### EXERCISE BRIEF
Using the word "whenAllocated" as the filter, copy each matching line from the records.

### THE INPUT
-- ==== Sys2Proof/Machine/Raw.lean ====
section
/-! DEFINITION. The raw storage requests RAWRD and RAWWR (40 R110, R111). -/

namespace Sys2Proof.Machine

/-- RAWRD: respond one storage byte (40 R110). -/
def execRawrd (index : BitVec 16) (s : State) : Result :=
  whenAllocated (.rawrd index) s
    (whenInRange (.rawrd index) index s (.next (s.respond (some (s.fbByte index.toNat)))))

/-- RAWWR: write one storage byte (40 R111). -/
def execRawwr (index : BitVec 16) (value : Byte) (s : State) : Result :=
  whenAllocated (.rawwr index value) s
    (whenInRange (.rawwr index value) index s (.next ((s.fbWrite index.toNat value).respond none)))

end Sys2Proof.Machine
end

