/-- 41 R149: CMD queues the one byte as one transaction, nothing added, and changes nothing else. -/
def Obligations.CmdQueuesOneByte : Prop :=
  (∀ b : Byte, Encodes (0x07#64 <<< 56 ||| b.setWidth 64) (.cmd b)) ∧
  (∀ b (s : State), s.alloc = true → ∃ t, exec (.cmd b) s = .next t ∧ s.SameButQueue t [⟨0x3C, [b]⟩] none) ∧
  (∀ b : Byte, NeedsInit (.cmd b) (0x07#64 <<< 56 ||| b.setWidth 64)) ∧
  ReservedBitsRaise 0x07 8 48

/-- 30 R68, 41 R150: a CMDL of N bytes packed low byte first queues them as one transaction, in payload order, nothing
added, and changes nothing else; `N = 0`, a reserved bit and a non-zero spare byte are illegal. -/
def Obligations.CmdlQueuesByteList : Prop :=
  (∀ n (ps rest : List Word), 1 ≤ n → n ≤ 255 → ps.length = (n + 7) / 8 →
    (∀ k, n ≤ k → k < 8 * ((n + 7) / 8) → (ps.getD (k / 8) 0).extractLsb' (8 * (k % 8)) 8 = 0) →
    decode ((0x08#64 <<< 56 ||| BitVec.ofNat 64 n) :: (ps ++ rest)) =
      .instr (.cmdl ((List.range n).map fun k => (ps.getD (k / 8) 0).extractLsb' (8 * (k % 8)) 8)) rest) ∧
  (∀ bs (s : State), 1 ≤ bs.length → bs.length ≤ 255 → s.alloc = true →
    ∃ t, exec (.cmdl bs) s = .next t ∧ s.SameButQueue t [⟨0x3C, bs⟩] none) ∧
  (∀ bs, 1 ≤ bs.length → bs.length ≤ 255 →
    NeedsInit (.cmdl bs) (0x08#64 <<< 56 ||| BitVec.ofNat 64 bs.length)) ∧
  (∀ ws, RaisesIllegal 0x0800000000000000 ws) ∧
  (∀ n (ps : List Word) k, 1 ≤ n → n ≤ 255 → (n + 7) / 8 ≤ ps.length → n ≤ k → k < 8 * ((n + 7) / 8) →
    (ps.getD (k / 8) 0).extractLsb' (8 * (k % 8)) 8 ≠ 0 →
    RaisesIllegal (0x08#64 <<< 56 ||| BitVec.ofNat 64 n) ps) ∧
  ReservedBitsRaise 0x08 8 48

/-- 41 R151: FLUSH and FCLEAR each queue 36 transactions, nine times an address-select sequence and a data transaction
of 106 bytes, at the line addresses the rule lists, in its order. -/
def Obligations.FlushAndFclearCounts : Prop :=
  ∀ s : State, s.alloc = true → s.txq = [] →
    (∃ t, exec .flush s = .next t ∧ t.txq.length = 36 ∧
      ∀ k a, [0x48, 0x40, 0x41, 0x42, 0x43, 0x44, 0x45, 0x46, 0x47][k]? = some a →
        (t.txq.drop (4 * k)).take 3 = asel Config.params a ∧
        ∃ bs, t.txq[4 * k + 3]? = some (dataTxn bs) ∧ bs.length = 106) ∧
    (∃ t, exec .fclear s = .next t ∧ t.txq.length = 36 ∧
      ∀ k a, [0x40, 0x41, 0x42, 0x43, 0x44, 0x45, 0x46, 0x47, 0x48][k]? = some a →
        (t.txq.drop (4 * k)).take 3 = asel Config.params a ∧
        t.txq[4 * k + 3]? = some (dataTxn (List.replicate 106 0x00)))

/-- The padding bits never reach the bus: framebuffers that agree on bands 0..7 and on bit 7 of band 8 send the same
transactions (20 R44, 41 R144). -/
def Obligations.PaddingBitsAreNeverSent : Prop :=
  ∀ s t : State, (∀ k, k < 848 → s.fbByte k = t.fbByte k) →
    (∀ k, 848 ≤ k → k < 954 → (s.fbByte k).getLsbD 7 = (t.fbByte k).getLsbD 7) →
    flushTxns Config.params s.fbByte = flushTxns Config.params t.fbByte

/-! ### What the reference display shows -/

/-- Under the reference controller, whose nine lines have nine different set-address frames (log entry 14), a delivered
FLUSH shows every pixel of the framebuffer at its own place, whatever the controller held before (41 R162). -/
def Obligations.FlushShowsTheFramebuffer : Prop :=
  ∀ (p : Config.Params) (fb : Nat → Byte) (cm : CtrlMem), p.LinesDistinct →
    ∀ x r, x < 106 → r < 65 → physical (deliver p (flushTxns p fb) cm) x r = some (pixel fb x r)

### RESPONSE TO THIS EXERCISE
  whenAllocated (.rawrd index) s
  whenAllocated (.rawwr index value) s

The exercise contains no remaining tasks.